Decision Date02 October 1959
Citation192 N.Y.S.2d 981,19 Misc.2d 619
PartiesJay MILLER, an infant, by Irving Miller, his Guardian ad Litem, and Irving Miller, individually, v. Harold HOLZHAUSER, individually and doing business under the firm name and style of Dixie Dew Riding Academy.
CourtNew York Supreme Court

Baar, Bennett & Fullen, New York City, for plaintiffs.

Holtzman, Sharf, Mackell & Hellenbrand, Kew Gardens, for defendant.
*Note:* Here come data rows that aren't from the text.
-- ==== Sys2Proof/Tests/Slice0.lean ====
section
/-! SUPPORT. Tests: the WellFormed smoke, values that the spec's own examples and tables give, and, for each
statement with hypotheses, a concrete state and operands that meet them, clause by clause. -/

namespace Sys2Proof.Tests

open Sys2Proof.Machine

/-! ### Well-formedness and table words -/

theorem test_illFormed_length : (Instr.frameLengthError .u 248).wellFormed = false := by decide

theorem test_wellFormed_length : (Instr.frameLengthError .u 249).wellFormed = true := by decide

theorem test_no_table_word : decodeTableWord 0 0 = none := rfl

/-! ### Values of the spec -/

/-- 10 R167: the CRC of the bytes 31h to 39h is 29B1h. -/
theorem test_crc16_check_value :
    crc16 [0x31, 0x32, 0x33, 0x34, 0x35, 0x36, 0x37, 0x38, 0x39] = 0x29B1 := by
  decide +kernel

/-- 03 Table 3-5: the four additions of a run without saturation. -/
theorem test_run_without_saturation :
    [((1000 : Word16), (3 : Word16)), (-2000, -1), (3000, 2), (500, 4)].foldl
      (fun run t => addProduct t.1 t.2 run) { job := 0, acc := 100 * 2 ^ 4, next := 0, sat := false } =
    { job := 0, acc := 14600, next := 4, sat := false } := by decide

/-- 03 Table 3-5: the outputs 913 and −912. -/
theorem test_round_shift : roundShift 14600 4 = 913 ∧ roundShift (-14600) 4 = -912 := by decide

/-- 03 Table 3-6: the accumulator clamps at the first addition, and the clamp stays seen. -/
theorem test_run_that_saturates :
    [((1000 : Word16), (100 : Word16)), (-1000, 100)].foldl (fun run t => addProduct t.1 t.2 run)
      { job := 0, acc := 2147483647 * 2 ^ 16, next := 0, sat := false } =
    { job := 0, acc := 140737488255327, next := 2, sat := true } ∧
    clampValue (roundShift 140737488255327 16) = (2147483646, false) ∧
    clampValue (roundShift (3 * 2 ^ 32) 0) = (2147483647, true) := by decide

/-- 05 Table 5-3, run 3: a second change folds into the pending ALERT entry of job 9. -/
theorem test_alert_folds :
    watchResult 9 (-650) 3 { low := -500, high := 500, current := .above, reported := .inside }
      [.alert 9 .above 700 1 0] =
    ({ low := -500, high := 500, current := .below, reported := .inside },
      [.alert 9 .below (-650) 3 1]) := by decide

/-- 05 Table 5-3, run 6: 500 lies inside the band, and the change back withdraws the entry. -/
theorem test_alert_is_withdrawn :
    watchResult 9 500 6 { low := -500, high := 500, current := .above, reported := .inside }
      [.alert 9 .above 800 5 0] =
    ({ low := -500, high := 500, current := .inside, reported := .inside }, []) := by decide

/-- 07 Table 7-3: the deletion of ring 1 joins both neighbours. -/
theorem test_free_joins_both :
    freeExtent 8192 8192 [{ base := 2000, size := 6192 }, { base := 16384, size := 8192 },
      { base := 30576, size := 2192 }] =
    [{ base := 2000, size := 22576 }, { base := 30576, size := 2192 }] := by decide

/-- 07 Table 7-3: first fit takes the low end of the first entry that fits. -/
theorem test_first_fit :
    allocate 2000 [{ base := 0, size := 8192 }, { base := 16384, size := 8192 },
      { base := 30576, size := 2192 }] =
    some (0, [{ base := 2000, size := 6192 }, { base := 16384, size := 8192 },
      { base := 30576, size := 2192 }]) := by decide

/-- 11 Table 11-10: the record of job 3 in a FETCH reply. -/
theorem test_record_bytes :
    Record.bytes { job := 3, run := 7, trigger := 1000, value := -42, sat := false, extra := false,
                   preempted := true } =
    [3, 7, 0, 0xE8, 0x03, 0, 0, 0xD6, 0xFF, 0xFF, 0xFF, 0x04] := by decide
JAMES J. CRISONA, Justice.

Motion by defendant for an order extending his time to answer in an action by an infant plaintiff to recover damages for personal injuries he sustained on August 28, 1958, because of the negligence of the defendant, a riding academy owner, in furnishing a horse to the infant from which he was thrown. There is also a cause of action for breach of an alleged warranty of fitness for use. Infant plaintiff, 16 years old at the time of the accident, was kicked in the head after being thrown and suffered a 'compounded skull fracture of the fronto-parietal area.'

This action was started by the substituted service of process pursuant to an order dated February 25, 1959, permitting a copy of the summons and complaint to be left at the residence of the defendant, alleged to be at 105 Walling Street, Forest Hills, New York. Defendant swears, in an affidavit submitted in support of this motion, that he has not resided on Walling Street for a long time; that he resides at 124-03-152nd Avenue, South Ozone Park, New York, and has resided there since January 8, 1957. He represents that in the early part of April 1959 a summons and complaint and an order providing for substitute service were left at his present home. How they got there he does not know or, at least, does not say if he does know. Defendant maintains in the same affidavit that he has a good and meritorious defense to this action. The lawyer for the defendant in his affidavit says: 'After receipt of the summons and complaint in this matter, your deponent attempted to serve an answer upon the plaintiff, but the attorney for the plaintiff declined to accept said answer on the grounds that at that time there was an order issued assessing damages in this matter and the matter had been set down for inquest originally as of April, 1959 and adjourned to October 5, 1959.' The said lawyer does not say when he was retained by the defendant or when he received the summons and complaint from the defendant with instructions to serve an answer. He does not say how the matter was set down for inquest, whether before or after he received the summons and complaint, nor does he say how or when the inquest was adjourned to October 5, 1959. Most importantly, he does not explain why he waits from April 1959 until September 30, 1959, five days before the scheduled...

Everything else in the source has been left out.